Although it's not common, he has shut down at times before... Always in very challenging situations. In fairness, he was not the only dog who left the ring without finishing his run in the last couple of days, some with a lot more experience than he has (dogs working on their UDX or OTCH) and the Q rate for the whole trial has been very low. I really don't think he's sick... He seems to feel just fine other than when he was in the ring. He even warmed up well outside the ring. He's done for the weekend, and he will go for a long walk with Dave and Pixel in the morning while Panda and I are at the show.  In the afternoon, we'll find something fun for everyone to do.


----------



## KarMar (Jan 14, 2016)

krandall said:


> The ring with all the clapping and cheering was the rally ring, which adjoins the obedience ring here. Just one more distraction to add to the wind, smells and slippery, hard footing. He was only entered yesterday and today. I don't like doing more than 2 days in a cluster with him... I think it's too much for him. Even if he WERE entered, I'd have thought long and hard about bringing him back tomorrow.
> 
> I agree that few Havanese people around here do a ton of grooming IN the show grooming area, but that doesn't mean that a lot of grooming doesn't get done... Either at home or in the RV (or hotel room) before going to the ring.
> 
> We'll see... It would be helpful to have someone else who could show her when I'm busy with Kodi. But if she needs me to show her, I'll just have to alternate between them and not show them on the same days.


Is cheering a common occurrence though, in either sport? You would think that, in one that requires such concentration from both dog and handler, there would be a bit more courtesy, even if rally is a bit more laid back than obedience.

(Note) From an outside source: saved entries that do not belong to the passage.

-- ==== Sys2Proof/Machine/Step.lean ====
section
/-! DEFINITION. One rising edge of `clk` (spec/70_reset_and_hazards.md R799). -/

namespace Sys2Proof.Machine

/-- At the edge that ends the cycle of `s`: `rst` resets the block from any state (R800, R801); before the first reset any
other edge leaves everything any value (R802); after it, a request that is offered
and accepted is decoded and executed (R700, R810); at any other edge a transaction in progress goes on, and a FAULTED
block accepts nothing (R711, R811). -/
def step (s : State) : Host.Outcome State Fault Refusal :=
  if (currentPins s).rst then .next (applyReset (advance s))
  else if s.beforeFirstReset then .next (powerUpEdge (advance s))
  else match refusedStatus s.status with
    | some r => .refused r
    | none =>
      if accepts s then
        match decode (currentPins s).request with
        | .ok i => exec i (advance s)
        | .error _ => execReserved (advance s)
      else .next (tick (advance s))

/-- The host offers the table word `w` (its operands, which the table gives no bits, are zero) in this cycle in place of
whatever it drove. Where the block could not accept it (no reset has come, it is FAULTED, or a transaction is before its response cycle, or
STATUS is refused), the block is first put in the state reset leaves (log entry 4). -/
def State.withFetchWord (s : State) (nbits w : Nat) : State :=
  let pins := offer { cmd := BitVec.ofNat 8 (w % 2 ^ nbits), a := 0, b := 0 } :: s.pins.tail
  if !s.beforeFirstReset && blockReady s && (refusedStatus s.status).isNone then { s with pins := pins }
  else { applyReset s with pins := pins }

end Sys2Proof.Machine
end

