-- ==== Sys2Proof/Tests/Slice0.lean ====
section
/-! SUPPORT. Tests of the model, each expected result taken from spec/ (the vectors V1 to V161 of
spec/95_test_vectors.md, or the rule named), and for each obligation with hypotheses a witness that meets all of them. -/

namespace Sys2Proof.Tests

open Sys2Proof.Machine

/-! ### Helpers -/

/-- The state after reset, with one request offered. -/
def offered (c : Command) (a b : Word128) : State := { State.reset with pins := [offer ⟨c, a, b⟩] }

/-- Y, Y2, F and err of the response to one request after reset. -/
def result (c : Command) (a b : Word128) : Option (Word128 × Word128 × Bool × Bool) :=
  match step (offered c a b) with
  | .next t => t.txn.map fun x => (x.response.y, x.response.y2, x.response.f, x.response.err)
  | _ => none

/-- A result without a fault. -/
def ok (y y2 : Word128) (f : Bool) : Option (Word128 × Word128 × Bool × Bool) := some (y, y2, f, false)

/-- err, cause and STATUS in the response cycle of one request after reset (every latency is 1 there). -/
def report (c : Command) (a b : Word128) : Option (Bool × BitVec 4 × BitVec 8) :=
  match step (offered c a b) with
  | .next t => t.txn.map fun x => (x.response.err, x.response.cause, t.status)
  | _ => none

/-- The next state, if there is one. -/
def after (s : State) : Option State :=
  match step s with
  | .next t => some t
  | _ => none

/-- The pattern of an integer. -/
def int (n : Int) : Word128 := BitVec.ofInt 128 n

/-! ### WellFormed, and the ill-formed terms it refuses -/

theorem test_command_with_RSV_001_is_ill_formed : Command.wellFormed 0b00101000 = false := by decide
theorem test_command_with_RSV_100_is_ill_formed : Command.rsvZero 0b10000000 = false := by decide
theorem test_command_with_OPC_01101_is_ill_formed : Command.wellFormed 0b00001101 = false := by decide
theorem test_request_with_OPC_11110_is_ill_formed : (⟨0b00011110, 1, 1⟩ : Request).wellFormed = false := by decide
theorem test_parameters_with_a_zero_latency_are_ill_formed :
    (⟨.booth, ⟨0, 1, 1, 1, 1, 1, 1⟩, .highFirst⟩ : Config).wellFormed = false ∧
    (⟨.booth, ⟨1, 0, 1, 1, 1, 1, 1⟩, .highFirst⟩ : Config).wellFormed = false ∧
    (⟨.booth, ⟨1, 1, 0, 1, 1, 1, 1⟩, .highFirst⟩ : Config).wellFormed = false ∧
    (⟨.booth, ⟨1, 1, 1, 0, 1, 1, 1⟩, .highFirst⟩ : Config).wellFormed = false ∧
    (⟨.booth, ⟨1, 1, 1, 1, 0, 1, 1⟩, .highFirst⟩ : Config).wellFormed = false ∧
    (⟨.booth, ⟨1, 1, 1, 1, 1, 0, 1⟩, .highFirst⟩ : Config).wellFormed = false ∧
    (⟨.booth, ⟨1, 1, 1, 1, 1, 1, 0⟩, .highFirst⟩ : Config).wellFormed = false := by decide
theorem test_parameters_of_R832_are_well_formed :
    (⟨.schoolbook32, ⟨1, 1, 4, 130, 1, 1, 1⟩, .lowFirst⟩ : Config).wellFormed = true := by decide
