-- ==== Sys2Proof/Machine/Step.lean ====
section
/-! DEFINITION. One step: the next event of the total order of 20_memory.md R75. -/

namespace Sys2Proof.Machine

/-- The state with its first event taken off the script. -/
def State.advance (s : State) : State := { s with script := s.script.tail }

/-- One step. The next event of the script happens; when no event is left the ENGINE finishes a pending command
(the weak fairness of 70_reset_and_hazards.md R276, log 2), and an idle PNGE stays as it is (log 12). -/
def step (s : State) : Host.Outcome State Fault Refusal :=
  match s.script with
  | [] => engineTurn s
  | .engine :: _ => engineTurn s.advance
  | .host a :: _ => hostAccess a s.advance
  | .reset :: _ => .next s.advance.hardReset

/-- The command word `w` about to run as the very next step (log 13): accepted into PENDING with the ENGINE's turn
next, or, for SOFT_RESET, which acts at the CMD write (30_encoding.md R96), that write next. -/
def State.withFetchWord (s : State) (nbits w : Nat) : State :=
  let word : Word := BitVec.ofNat 32 (w % 2 ^ nbits)
  if word = 0x000000FF#32 then { s with script := .host (.write 0x004 4 word) :: s.script }
  else { s.accept word with script := .engine :: s.script }

end Sys2Proof.Machine
end

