@[simp] theorem State.hardReset_width (s : State) : s.hardReset.width = 0x64#32 := rfl
@[simp] theorem State.hardReset_height (s : State) : s.hardReset.height = 0x64#32 := rfl
@[simp] theorem State.hardReset_rawLen (s : State) : s.hardReset.rawLen = 0 := rfl
@[simp] theorem State.hardReset_chunkType (s : State) : s.hardReset.chunkType = 0 := rfl
@[simp] theorem State.hardReset_crcState (s : State) : s.hardReset.crcState = 0xFFFFFFFF#32 := rfl
@[simp] theorem State.hardReset_outLen (s : State) : s.hardReset.outLen = 0 := rfl
@[simp] theorem State.hardReset_doneIe (s : State) : s.hardReset.doneIe = false := rfl
@[simp] theorem State.hardReset_errIe (s : State) : s.hardReset.errIe = false := rfl
@[simp] theorem State.hardReset_busy (s : State) : s.hardReset.busy = false := rfl
@[simp] theorem State.hardReset_done (s : State) : s.hardReset.done = false := rfl
@[simp] theorem State.hardReset_err (s : State) : s.hardReset.err = false := rfl
@[simp] theorem State.hardReset_drop (s : State) : s.hardReset.drop = false := rfl
@[simp] theorem State.hardReset_errCode (s : State) : s.hardReset.errCode = 0 := rfl
@[simp] theorem State.hardReset_pending (s : State) : s.hardReset.pending = 0 := rfl
@[simp] theorem State.hardReset_rawMem (s : State) : s.hardReset.rawMem = Memory.unspecified s.draws := rfl
@[simp] theorem State.hardReset_outMem (s : State) : s.hardReset.outMem = Memory.unspecified (s.draws + 1) := rfl
@[simp] theorem State.hardReset_params (s : State) : s.hardReset.params = s.params := rfl
@[simp] theorem State.hardReset_draws (s : State) : s.hardReset.draws = s.draws + 2 := rfl
@[simp] theorem State.hardReset_script (s : State) : s.hardReset.script = s.script := rfl
@[simp] theorem State.hardReset_reply (s : State) : s.hardReset.reply = s.reply := rfl
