-- ==== Sys2Proof/Tests/Slice0.lean ====
section
/-! SUPPORT. The model's own tests. A vector number is one of 95_test_vectors.md; every expected value is written out
from the spec. Then a witness for the hypotheses of every obligation. -/

namespace Sys2Proof.Tests

open Sys2Proof Sys2Proof.Machine

-- One theorem after another: many kernel evaluations at once would each hold a thread.
set_option Elab.async false

/-! ## Well-formedness: each check refuses an ill-formed term -/

theorem test_wordLegal_refuses_reserved_opcode : wordLegal 0x00000004 = false ∧ wordLegal 0x00000015 = false := by decide

theorem test_wordLegal_refuses_reserved_field : wordLegal 0x00010001 = false ∧ wordLegal 0x80000002 = false := by decide

theorem test_wordLegal_refuses_immediate : wordLegal 0x000001FF = false ∧ wordLegal 0x00000120 = false := by decide

theorem test_capOk_refuses : capOk 5 = false ∧ capOk 0 = false ∧ capOk 0x400004 = false := by decide

theorem test_paramsWf_refuses : Params.wf ⟨6, 64, .stored⟩ = false ∧ Params.wf ⟨64, 0, .stored⟩ = false := by decide

theorem test_paramsWf_bounds : Params.wf ⟨4, 0x400000, .stored⟩ = true ∧ Params.default.wf = true := by decide

theorem test_assembler_refuses_256 : asmOperand 256 = none ∧ asmOperand 255 = some 0xFF := by decide

/-! ## Decoding: words written out bit by bit from 30_encoding.md R90 and R94, RSV, IMM8 and OPC from the top down -/

theorem test_decode_control :
    decode 0b0000000000000000_00000000_00000000 = .ok .nop ∧
      decode 0b0000000000000000_00000000_00110000 = .ok .outClear ∧
      decode 0b0000000000000000_00000000_11111111 = .ok .softReset := by decide

theorem test_decode_crc :
    decode 0b0000000000000000_00000000_00000001 = .ok .crcInit ∧
      decode 0b0000000000000000_01001001_00000010 = .ok (.crcByte 0x49) ∧
      decode 0b0000000000000000_11111111_00000010 = .ok (.crcByte 0xFF) ∧
      decode 0b0000000000000000_00000000_00000011 = .ok .crcBuf := by decide

theorem test_decode_framer :
    decode 0b0000000000000000_00000000_00010000 = .ok .emitSig ∧
      decode 0b0000000000000000_00000000_00010001 = .ok .emitIhdr ∧
      decode 0b0000000000000000_00000000_00010011 = .ok .emitIend ∧
      decode 0b0000000000000000_00000000_00010100 = .ok .emitChunk := by decide

theorem test_decode_deflate_encode :
    decode 0b0000000000000000_00000000_00010010 = .ok .emitIdat ∧
      decode 0b0000000000000000_00000000_00100000 = .ok .encode := by decide

theorem test_decode_rejects_by_name :
    decode 0x00010001 = .error .reservedField ∧ decode 0x000001FF = .error .immediateField ∧
      decode 0x00000004 = .error .reservedOpcode := by decide

theorem test_decodeTableWord :
    decodeTableWord 32 0x00004902 = some (.crcByte 0x49) ∧ decodeTableWord 32 0x00010001 = none ∧
      decodeTableWord 8 0x20 = some .encode := by decide

/-! ## Helpers -/

/-- An outcome is a next state that passes a check. -/
def isNext (o : Host.Outcome State Fault Refusal) (p : State → Bool) : Bool :=
  match o with
  | .next t => p t
  | .fault _ => false
  | .refused _ => false

/-- An outcome is this fault. -/
def isFault (o : Host.Outcome State Fault Refusal) (f : Fault) : Bool :=
  match o with
  | .next _ => false
  | .fault g => decide (g = f)
  | .refused _ => false

theorem isNext_elim {o : Host.Outcome State Fault Refusal} {p : State → Bool} (h : isNext o p = true) :
    ∃ t, o = .next t ∧ p t = true := by
  cases o with
  | next t => exact ⟨t, rfl, h⟩
  | fault f => cases h
  | refused f => cases h

/-- The reset state of the vectors: RAW_CAP = OUT_CAP = 65536, COMPRESS = STORED. -/
def vec : State := State.resetWith ⟨65536, 65536, .stored⟩ 0

/-- Bytes in RAW_MEM from index 0, and RAW_LEN their number. -/
def withRaw (b : Bytes) (s : State) : State :=
  { s with
    rawMem := s.rawMem.writeBytes 0 b
    rawLen := BitVec.ofNat 32 b.length }

/-- The inputs of V36 and V42: a 1 × 1 image. -/
def pixel : State := withRaw [0x00, 0xF9, 0xF4, 0xE8, 0x05] { vec with width := 1, height := 1 }

/-- `s` with a command word accepted and the ENGINE's turn next. -/
def pendingIn (w : Word) (s : State) : State := (s.accept w).withScript [.engine]

/-- `s` with one host access next. -/
def hostNext (a : Access) (s : State) : State := s.withScript [.host a]

/-! ## The CRC function (V1 to V11) and the table -/

theorem test_crc_empty_and_a : crc32 [] = 0x00000000 ∧ crc32 [0x61] = 0xE8B7BE43 := by decide +kernel

theorem test_crc_check_value :
    crc32 [0x31, 0x32, 0x33, 0x34, 0x35, 0x36, 0x37, 0x38, 0x39] = 0xCBF43926 := by decide +kernel

theorem test_crc_ones : crcRun 0xFFFFFFFF [0xFF, 0xFF, 0xFF, 0xFF] = 0 ∧ crcStep 0xFFFFFFFF 0x80 = 0xC0459352 := by
  decide +kernel

theorem test_crc_ihdr : crcRun 0xFFFFFFFF (tagIHDR ++ ihdrData 1 1) = 0xE0EA3B76 := by decide +kernel

/-! ## The commands, one or two steps each -/

/-- V48. -/
theorem test_nop : isNext (step (pendingIn 0x00000000 vec)) (fun t => t.statusWord == 0x00000002) = true := by decide +kernel

/-- V12. -/
theorem test_crcInit : isNext (exec .crcInit { vec with crcState := 0x12345678 })
    (fun t => t.crcState == 0xFFFFFFFF && t.regView .crcResult == 0 && t.statusWord == 2) = true := by decide +kernel

/-- V13. -/
theorem test_crcByte : isNext (step (pendingIn 0x00004902 vec)) (fun t => t.crcState == 0x22FDE946) = true := by
  decide +kernel

/-- V14. -/
theorem test_crcByte_zero : isNext (exec (.crcByte 0x00) { vec with crcState := 0 }) (fun t => t.crcState == 0) = true := by
  decide +kernel

/-- V15. -/
theorem test_crcBuf : isNext (exec .crcBuf (withRaw [0x31, 0x32, 0x33, 0x34, 0x35, 0x36, 0x37, 0x38, 0x39] vec))
    (fun t => t.crcState == 0x340BC6D9 && t.regView .crcResult == 0xCBF43926) = true := by decide +kernel

/-- V17. -/
theorem test_crcBuf_range : isNext (exec .crcBuf { vec with rawLen := 65537 })
    (fun t => t.statusWord == 0x00000306 && t.crcState == 0xFFFFFFFF) = true := by decide +kernel

/-- V20. -/
theorem test_emitSig : isNext (exec .emitSig vec)
    (fun t => t.outStream == [0x89, 0x50, 0x4E, 0x47, 0x0D, 0x0A, 0x1A, 0x0A] && t.outLen == 8) = true := by decide +kernel

/-- V28. -/
theorem test_emitSig_overflow : isNext (exec .emitSig { vec with outLen := 65530 })
    (fun t => t.statusWord == 0x00000606 && t.outLen == 65530) = true := by decide +kernel

/-- V21: the chunk lands at the old OUT_LEN. -/
theorem test_emitIhdr : isNext (exec .emitIhdr { vec with outLen := 8 })
    (fun t => t.outMem.readBytes 8 25 == [0x00, 0x00, 0x00, 0x0D, 0x49, 0x48, 0x44, 0x52, 0x00, 0x00, 0x00, 0x64, 0x00, 0x00,
      0x00, 0x64, 0x08, 0x06, 0x00, 0x00, 0x00, 0x70, 0xE2, 0x95, 0x54] && t.outLen == 33 && t.crcState == 0x8F1D6AAB) =
    true := by decide +kernel

/-- V24. -/
theorem test_emitIhdr_negative : isNext (exec .emitIhdr { vec with width := 0x80000000, height := 1 })
    (fun t => t.statusWord == 0x00000206 && t.outLen == 0) = true := by decide +kernel

/-- V36. -/
theorem test_emitIdat : isNext (exec .emitIdat pixel)
    (fun t => t.outStream == [0x00, 0x00, 0x00, 0x10, 0x49, 0x44, 0x41, 0x54, 0x78, 0x01, 0x01, 0x05, 0x00, 0xFA, 0xFF,
      0x00, 0xF9, 0xF4, 0xE8, 0x05, 0x08, 0x9A, 0x02, 0xDB, 0x41, 0x51, 0x1C, 0x66] && t.crcState == 0xBEAEE399) = true := by
  decide +kernel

I didn't elaborate enough; those who I've found myself spending time with usually dedicate about 2 hours to brush out and bath pre-arrival, and that's it until ringside. It can feel like a lot (especially at 4:30 am), but in comparison to a larger breed that requires the bath and brush along with scissoring/shaping the day of, it is not much (unless their is ironing, teasing, etc being done...that's a different issue). That all being said, we have one of the most grooming intensive breeds when it comes to maintenance grooming, so the little relief we get (or at least I do) is well deserved. I'm also the crazy person who wants a TT and a Beardie, so maybe I've just been desensitized to that kind of grooming 

Totally understand that. Ring conflicts are difficult as is (my handling services were offered up by our breeder for Neezers AND Goldens this weekend due to conflicts within a breed), but adding in the fact that the obedience handling has to be done by you makes it all the more tricky. Do you have a friend who shows in another breed that Panda knows and feels comfortable with? Nino is ridiculously attached to me, but I know of 3 people I could confidently hand him off to if ever necessary. Just an idea that may make a happy medium. I don't know about you, but sending mine off to live with a handler, especially as a non-special, would break my heart (but I'm a big softy when it comes to my boys :laugh


----------



## KarMar (Jan 14, 2016)

No love for us today. Judge was a coat guy and put pouffy dogs up, so Nino just wasn't his type. Every dog with a handler was put up over those without (not one didn't win its class, no matter the quality), so this judge might go on the DNS list. I left Nino's Resco kindness lead at home (if it were a smooth day, it wouldn't be a show day), so he was thrown on a slip lead, which he did NOT like. It was a fun day though; a lot more of the general public came in, and Nino was fawned over, much to his delight. We are for sure done with AKC shows until January, but I plan on entering him at least one day of an IABCA show in November to get some nice feedback. We have tomorrow, and then it's 4 months of relaxation and maturing (with a CGC title thrown in, hopefully).


----------



## krandall (Jun 11, 2009)

Is cheering a common occurrence though, in either sport? You would think that, in one that requires such concentration from both dog and handler, there would be a bit more courtesy, even if rally is a bit more laid back than obedience.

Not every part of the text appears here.